You can also order a cd with all of the river charts and some other information for $15.00 at: http://www.theohioriver.com/


----------



## I Fish (Sep 24, 2008)

drjkl1 said:


> Thanks. For some reason I have a bit of anxiety about going out onthe river. Never been. Used to get a bit paranoid first time on a new lake and having the GPS and chip at least helps give a bit of security to get around. Makes sense I guess that the Ohio river map wouldn't have countours due to chages in the bottom, but being able to find tributaries I've ehard about and get back to my launch site if I dawdle somewhere would be nice.
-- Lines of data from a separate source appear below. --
-- ==== Sys2Proof/Tests/Slice0.lean ====
section
/-!
SUPPORT. Tests: ill-formed instructions, words written out from the encoding tables, small steps with results taken
from the spec, and for every statement a state and operands that meet its hypotheses.
-/

namespace Sys2Proof.Tests

open Sys2Proof.Machine Sys2Proof.Claim

/-! ## States -/

/-- Warp 0, lanes 0 and 1, 64 registers. -/
def w0 : Warp := Warp.fresh 0 64 3 0x1000 0

/-- The armature's context: one lane. -/
def arm0 : Warp := Warp.fresh 0 64 1 0x1000 0

def ctx0 : Ctx := ⟨0, 1, 0, 0, 0⟩
def i0 : Issuer := ⟨0, 0, 0, 0⟩
def iArm : Issuer := ⟨0, 0, 32, 0⟩

/-- A block of one warp and an armature, of launch 0. -/
def b0 (w a : Warp) : Block := Block.fresh 0 0 0 0 0 0 0 1 ctx0 0 65536 0 [(0, w), (32, a)]

/-- The package with that block in slot 0 of core 0. -/
def p0 (b : Block) (ln : Launch) : Pkg :=
  { Pkg.reset with cores := [(0, { Core.reset with blocks := [(0, b)] })], launches := [(0, ln)] }

def ln0 : Launch := { Launch.fresh [] 0 none none 0 0 ctx0 0 with st := .resident, placed := 1 }

/-- Warp `w` issues. -/
def st (w : Warp) : State := { State.reset with pkg := p0 (b0 w arm0) ln0, cur := some i0 }

/-- The armature issues. -/
def sa (w : Warp) : State := { State.reset with pkg := p0 (b0 w0 w) ln0, cur := some iArm }

/-- The checks of `Comes`, computed. -/
def comesB (s : State) (i : Issuer) (w : Warp) (f : Form) (z : Option Wait) : Bool :=
  s.cur == some i && s.pkg.warp? i.core i.slot i.w == some w && acts w i f.guard != 0 &&
  f.decodeFault (i.w == armNo) (w.split i.sp).pfx == none && w.busy.isEmpty && !w.predsBusy (w.split i.sp).mask &&
  (match s.pkg.block? i.core i.slot with | some b => b.mode == .running | none => true) &&
  (w.split i.sp).st == .ready && (w.split i.sp).wait == z && !(w.split i.sp).stepping && (w.split i.sp).pend == none

theorem comes_of {s : State} {i : Issuer} {w : Warp} {f : Form} {z : Option Wait} (h : comesB s i w f z = true) :
    Comes s i w f z := by
  simp only [comesB, Bool.and_eq_true, beq_iff_eq, bne_iff_ne, ne_eq, List.isEmpty_iff, Bool.not_eq_true'] at h
  obtain ⟨⟨⟨⟨⟨⟨⟨⟨⟨⟨h1, h2⟩, h3⟩, h4⟩, h5⟩, hp⟩, h6⟩, h7⟩, h8⟩, h9⟩, h10⟩ := h
  refine ⟨h1, h2, h3, h4, ?_, hp, ?_, h7, h8, h9, .inl h10⟩
  · intro l _ r _; rw [h5]; simp
  · cases hb : s.pkg.block? i.core i.slot with
    | none => trivial
    | some b =>
      rw [hb] at h6
      right; intro o k hm
      simp [hm] at h6

/-- The checks of `Checked`, computed. -/
def issuesB (s : State) (i : Issuer) (w : Warp) (f : Form) (z : Option Wait) : Bool :=
  comesB s i w f z && w.regions.isEmpty &&
  (List.range 32).all (fun l => !(acts w i f.guard).getLsbD l || f.laneFault w l == none)

theorem checked_of {s : State} {i : Issuer} {w : Warp} {f : Form} {z : Option Wait} (h : issuesB s i w f z = true) :
    Checked s i w f z := by
  simp only [issuesB, Bool.and_eq_true, List.isEmpty_iff, List.all_eq_true, List.mem_range, Bool.or_eq_true,
    beq_iff_eq] at h
  refine ⟨⟨comes_of h.1.1, h.1.2⟩, fun l hl => ?_⟩
  have := h.2 l (BitVec.lt_of_getLsbD hl)
  simpa [hl] using this

theorem issues_of {s : State} {i : Issuer} {w : Warp} {f : Form} {z : Option Wait} (h : issuesB s i w f z = true)
    (hq : f.namesQ = false) (hs : f.namesSq = false) : IssuesAt s i w f z := ⟨checked_of h, hq, hs⟩

/-- Operands. -/
def r (n : Nat) (h : n < 112 := by decide) : Operand := .reg ⟨n, h⟩

/-! ## States and operands that meet the hypotheses of the statements -/

/-- Registers of the lanes, under key 32 r + l. -/
def wr (l : List (Nat × Word)) : Warp := { w0 with regs := l }

/-- Index register x0 of both lanes names v4, with all registers of the warp allowed. -/
def wx : Warp := { w0 with xs := [(0, 0x20010000), (1, 0x20010000)] }

/-- The split holds the literal 5. -/
def wl : Warp := { w0 with splits := [{ Split.free with mask := 3, st := .ready, pc := 0x1000, pfx := { Pfx.none with lit := some 5, words := 1 } }, Split.free, Split.free, Split.free] }

theorem witness_IntegerArithmetic :
    Issues (st w0) i0 w0 (Form.wa .always [(.dst .w32, r 0), (.src .w32, r 1), (.src .w32, r 2)]) ∧
    Issues (st wx) i0 wx (Form.wa .always [(.dst .w32, .ix 0), (.src .w32, .ix 0), (.src .w32, .zero)]) ∧
    Issues (st wl) i0 wl (Form.wa .always [(.upd .w32, r 0), (.src .w32, r 0), (.src .w32, .lit)]) ∧
    Issues (st w0) i0 w0 (Form.wa .always [(.dst .w64, r 62), (.src .w32, r 1), (.src .w32, r 63)]) ∧
    Issues (st w0) i0 w0 (Form.wa .always [(.dst .w64, .zero), (.src .w64, r 2), (.src .w64, r 2)]) ∧
    Issues (st w0) i0 w0 (Form.wa .always [(.dst .w32, r 3), (.src .w32, r 3)]) ∧
    Issues (st w0) i0 w0 (Form.wa .always [(.dst .w32, r 63)]) :=
  by refine ⟨?_, ?_, ?_, ?_, ?_, ?_, ?_⟩
     all_goals exact issues_of (by decide) rfl rfl

theorem witness_IntegerUnary :
    Issues (st w0) i0 w0 (Form.wa .always [(.dst .w32, r 0), (.src .w32, r 1)]) ∧
    Issues (st w0) i0 w0 (Form.wa .always [(.dst .w64, r 0), (.src .w64, r 2)]) ∧
    Issues (st w0) i0 w0 (Form.wa .always [(.dst .w32, r 1), (.src .w64, r 2)]) :=
  by refine ⟨?_, ?_, ?_⟩ <;> exact issues_of (by decide) rfl rfl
I always get some amount of anxiety over going on a new body of water, even just river pools I've never been on, even though I pretty much cut my boating teeth on the Ohio. There really is a lot that can go wrong. I suggest you go during the day a few times to get to know it a little. IMO, those barges aren't as dangerous as people like to think. As long as you aren't in the middle of the river, drifting or anchored, in the dark, they are easy to avoid. Just use common sense. They do make waves, but don't throw the big boat swamping wakes like they used to. Just be carefull and use your head and you should be fine.


----------